Readings? Don’t Forget Gansett
So how’s the East End market for literary readings? Strong? Steady? Saturated? Is the top-flight quality outpacing demand, or driven by it, and not just by the bursting supply of name authors here?
An S.P.O. (seasonal public offering) on July 14 at the Amagansett Library will start off a series of half a dozen Saturday evening visits by writers with books in hand, joining or competing with Canio’s Cultural Cafe in Sag Harbor, Fridays at Five in Bridgehampton, BookHampton’s regular events across its four shops, the readings at the bucolic Quogue Library and occasionally at the East Hampton Library and Rogers Memorial in Southampton, and, over at the Marine Museum in Amagansett, the Poetry Marathon, which returns on Sunday at 5 p.m., when Anne Sager and the playwright Joe Pintauro step to the lectern.
Authors After Hours is the name, and it will open with Louis Begley on the 14th, reading from “Schmidt Steps Back,” the latest of his Schmidt novels. Hilma Wolitzer will follow on the 21st with her new novel of late-life romance, “An Available Man,” well reviewed in The New York Times, and on the 28th Carl Safina will elaborate on “The View From Lazy Point: A Natural Year in an Unnatural World.”
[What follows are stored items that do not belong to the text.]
@[simp] theorem State.setIo_pending (s : State) (off : Nat) (v : W32) : (s.setIo off v).pending = s.pending := rfl
@[simp] theorem State.setIo_out (s : State) (off : Nat) (v : W32) : (s.setIo off v).out = s.out := rfl
@[simp] theorem State.setIo_free (s : State) (off : Nat) (v : W32) : (s.setIo off v).free = s.free := rfl
@[simp] theorem State.setIo_bar0 (s : State) (off : Nat) (v : W32) : (s.setIo off v).bar0 = s.bar0 := rfl
@[simp] theorem State.setIo_io (s : State) (off : Nat) (v : W32) : (s.setIo off v).io = tset s.io off v := rfl
@[simp] theorem State.setIo_tiles (s : State) (off : Nat) (v : W32) : (s.setIo off v).tiles = s.tiles := rfl
@[simp] theorem State.setIo_tileMap (s : State) (off : Nat) (v : W32) : (s.setIo off v).tileMap = s.tileMap := rfl
@[simp] theorem State.setIo_sfu (s : State) (off : Nat) (v : W32) : (s.setIo off v).sfu = s.sfu := rfl
@[simp] theorem State.setIo_mem (s : State) (off : Nat) (v : W32) : (s.setIo off v).mem = s.mem := rfl
@[simp] theorem State.setIo_ctxs (s : State) (off : Nat) (v : W32) : (s.setIo off v).ctxs = s.ctxs := rfl
@[simp] theorem State.setIo_sched (s : State) (off : Nat) (v : W32) : (s.setIo off v).sched = s.sched := rfl
@[simp] theorem State.setIo_ctl (s : State) (off : Nat) (v : W32) : (s.setIo off v).ctl = s.ctl := rfl
@[simp] theorem State.setIo_clk (s : State) (off : Nat) (v : W32) : (s.setIo off v).clk = s.clk := rfl
@[simp] theorem State.setIo_flt (s : State) (off : Nat) (v : W32) : (s.setIo off v).flt = s.flt := rfl
@[simp] theorem State.setIo_obs (s : State) (off : Nat) (v : W32) : (s.setIo off v).obs = s.obs := rfl
@[simp] theorem State.setIo_pwr (s : State) (off : Nat) (v : W32) : (s.setIo off v).pwr = s.pwr := rfl
@[simp] theorem State.setIo_net (s : State) (off : Nat) (v : W32) : (s.setIo off v).net = s.net := rfl
@[simp] theorem State.setIo_ember (s : State) (off : Nat) (v : W32) : (s.setIo off v).ember = s.ember := rfl

@[simp] theorem State.putSetting_pending (s : State) (id : Nat) (v : W64) : (s.putSetting id v).pending = s.pending := rfl
@[simp] theorem State.putSetting_out (s : State) (id : Nat) (v : W64) : (s.putSetting id v).out = s.out := rfl
@[simp] theorem State.putSetting_free (s : State) (id : Nat) (v : W64) : (s.putSetting id v).free = s.free := rfl
@[simp] theorem State.putSetting_bar0 (s : State) (id : Nat) (v : W64) : (s.putSetting id v).bar0 = s.bar0 := rfl
@[simp] theorem State.putSetting_io (s : State) (id : Nat) (v : W64) : (s.putSetting id v).io = s.io := rfl
@[simp] theorem State.putSetting_tiles (s : State) (id : Nat) (v : W64) : (s.putSetting id v).tiles = s.tiles := rfl
@[simp] theorem State.putSetting_tileMap (s : State) (id : Nat) (v : W64) : (s.putSetting id v).tileMap = s.tileMap := rfl
@[simp] theorem State.putSetting_sfu (s : State) (id : Nat) (v : W64) : (s.putSetting id v).sfu = s.sfu := rfl
@[simp] theorem State.putSetting_mem (s : State) (id : Nat) (v : W64) : (s.putSetting id v).mem = s.mem := rfl
@[simp] theorem State.putSetting_ctxs (s : State) (id : Nat) (v : W64) : (s.putSetting id v).ctxs = s.ctxs := rfl
@[simp] theorem State.putSetting_sched (s : State) (id : Nat) (v : W64) : (s.putSetting id v).sched = s.sched := rfl
@[simp] theorem State.putSetting_ctl (s : State) (id : Nat) (v : W64) : (s.putSetting id v).ctl = { s.ctl with settings := tset s.ctl.settings id v } := rfl
@[simp] theorem State.putSetting_clk (s : State) (id : Nat) (v : W64) : (s.putSetting id v).clk = s.clk := rfl
@[simp] theorem State.putSetting_flt (s : State) (id : Nat) (v : W64) : (s.putSetting id v).flt = s.flt := rfl
@[simp] theorem State.putSetting_obs (s : State) (id : Nat) (v : W64) : (s.putSetting id v).obs = s.obs := rfl
@[simp] theorem State.putSetting_pwr (s : State) (id : Nat) (v : W64) : (s.putSetting id v).pwr = s.pwr := rfl
@[simp] theorem State.putSetting_net (s : State) (id : Nat) (v : W64) : (s.putSetting id v).net = s.net := rfl
@[simp] theorem State.putSetting_ember (s : State) (id : Nat) (v : W64) : (s.putSetting id v).ember = s.ember := rfl

@[simp] theorem State.emit_pending (s : State) (o : Out) : (s.emit o).pending = s.pending := rfl
@[simp] theorem State.emit_out (s : State) (o : Out) : (s.emit o).out = s.out ++ [o] := rfl
@[simp] theorem State.emit_free (s : State) (o : Out) : (s.emit o).free = s.free := rfl
@[simp] theorem State.emit_bar0 (s : State) (o : Out) : (s.emit o).bar0 = s.bar0 := rfl
@[simp] theorem State.emit_io (s : State) (o : Out) : (s.emit o).io = s.io := rfl
@[simp] theorem State.emit_tiles (s : State) (o : Out) : (s.emit o).tiles = s.tiles := rfl
@[simp] theorem State.emit_tileMap (s : State) (o : Out) : (s.emit o).tileMap = s.tileMap := rfl
@[simp] theorem State.emit_sfu (s : State) (o : Out) : (s.emit o).sfu = s.sfu := rfl
@[simp] theorem State.emit_mem (s : State) (o : Out) : (s.emit o).mem = s.mem := rfl
@[simp] theorem State.emit_ctxs (s : State) (o : Out) : (s.emit o).ctxs = s.ctxs := rfl
@[simp] theorem State.emit_sched (s : State) (o : Out) : (s.emit o).sched = s.sched := rfl
@[simp] theorem State.emit_ctl (s : State) (o : Out) : (s.emit o).ctl = s.ctl := rfl
@[simp] theorem State.emit_clk (s : State) (o : Out) : (s.emit o).clk = s.clk := rfl
@[simp] theorem State.emit_flt (s : State) (o : Out) : (s.emit o).flt = s.flt := rfl
@[simp] theorem State.emit_obs (s : State) (o : Out) : (s.emit o).obs = s.obs := rfl
@[simp] theorem State.emit_pwr (s : State) (o : Out) : (s.emit o).pwr = s.pwr := rfl
@[simp] theorem State.emit_net (s : State) (o : Out) : (s.emit o).net = s.net := rfl
@[simp] theorem State.emit_ember (s : State) (o : Out) : (s.emit o).ember = s.ember := rfl

@[simp] theorem State.draw_pending (s : State) : (s.draw).pending = s.pending := rfl
@[simp] theorem State.draw_out (s : State) : (s.draw).out = s.out := rfl
@[simp] theorem State.draw_free (s : State) : (s.draw).free = s.free + 1 := rfl
@[simp] theorem State.draw_bar0 (s : State) : (s.draw).bar0 = s.bar0 := rfl
@[simp] theorem State.draw_io (s : State) : (s.draw).io = s.io := rfl
@[simp] theorem State.draw_tiles (s : State) : (s.draw).tiles = s.tiles := rfl
@[simp] theorem State.draw_tileMap (s : State) : (s.draw).tileMap = s.tileMap := rfl
@[simp] theorem State.draw_sfu (s : State) : (s.draw).sfu = s.sfu := rfl
@[simp] theorem State.draw_mem (s : State) : (s.draw).mem = s.mem := rfl
@[simp] theorem State.draw_ctxs (s : State) : (s.draw).ctxs = s.ctxs := rfl
@[simp] theorem State.draw_sched (s : State) : (s.draw).sched = s.sched := rfl
@[simp] theorem State.draw_ctl (s : State) : (s.draw).ctl = s.ctl := rfl
@[simp] theorem State.draw_clk (s : State) : (s.draw).clk = s.clk := rfl
@[simp] theorem State.draw_flt (s : State) : (s.draw).flt = s.flt := rfl
@[simp] theorem State.draw_obs (s : State) : (s.draw).obs = s.obs := rfl
@[simp] theorem State.draw_pwr (s : State) : (s.draw).pwr = s.pwr := rfl
@[simp] theorem State.draw_net (s : State) : (s.draw).net = s.net := rfl
@[simp] theorem State.draw_ember (s : State) : (s.draw).ember = s.ember := rfl

@[simp] theorem State.addReact_pending (s : State) (src : Nat) : (s.addReact src).pending = s.pending := rfl
@[simp] theorem State.addReact_out (s : State) (src : Nat) : (s.addReact src).out = s.out := rfl
@[simp] theorem State.addReact_free (s : State) (src : Nat) : (s.addReact src).free = s.free := rfl
@[simp] theorem State.addReact_bar0 (s : State) (src : Nat) : (s.addReact src).bar0 = s.bar0 := rfl
@[simp] theorem State.addReact_io (s : State) (src : Nat) : (s.addReact src).io = s.io := rfl
@[simp] theorem State.addReact_tiles (s : State) (src : Nat) : (s.addReact src).tiles = s.tiles := rfl
@[simp] theorem State.addReact_tileMap (s : State) (src : Nat) : (s.addReact src).tileMap = s.tileMap := rfl
@[simp] theorem State.addReact_sfu (s : State) (src : Nat) : (s.addReact src).sfu = s.sfu := rfl
@[simp] theorem State.addReact_mem (s : State) (src : Nat) : (s.addReact src).mem = s.mem := rfl
@[simp] theorem State.addReact_ctxs (s : State) (src : Nat) : (s.addReact src).ctxs = s.ctxs := rfl
@[simp] theorem State.addReact_sched (s : State) (src : Nat) : (s.addReact src).sched = s.sched := rfl
@[simp] theorem State.addReact_ctl (s : State) (src : Nat) : (s.addReact src).ctl = s.ctl := rfl
@[simp] theorem State.addReact_clk (s : State) (src : Nat) : (s.addReact src).clk = s.clk := rfl
@[simp] theorem State.addReact_flt (s : State) (src : Nat) : (s.addReact src).flt = { s.flt with reacts := s.flt.reacts ++ [src] } := rfl
@[simp] theorem State.addReact_obs (s : State) (src : Nat) : (s.addReact src).obs = s.obs := rfl
@[simp] theorem State.addReact_pwr (s : State) (src : Nat) : (s.addReact src).pwr = s.pwr := rfl
@[simp] theorem State.addReact_net (s : State) (src : Nat) : (s.addReact src).net = s.net := rfl
@[simp] theorem State.addReact_ember (s : State) (src : Nat) : (s.addReact src).ember = s.ember := rfl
Aug. 4 brings Roger Rosenblatt cracking the spine of his most recent memoir, “Kayak Morning: Reflections on Love, Grief, and Small Boats,” a follow-up to his tale of family loss, “Making Toast.” On the 18th, Allan Retzky of Amagansett will give an airing to his spanking-new debut novel, “Vanished in the Dunes,” a thriller. And the series concludes on Aug. 25 with the science writer Dava Sobel and “A More Perfect Heaven: How Copernicus Revolutionized the Cosmos.”
The readings start at 6 p.m. and are free.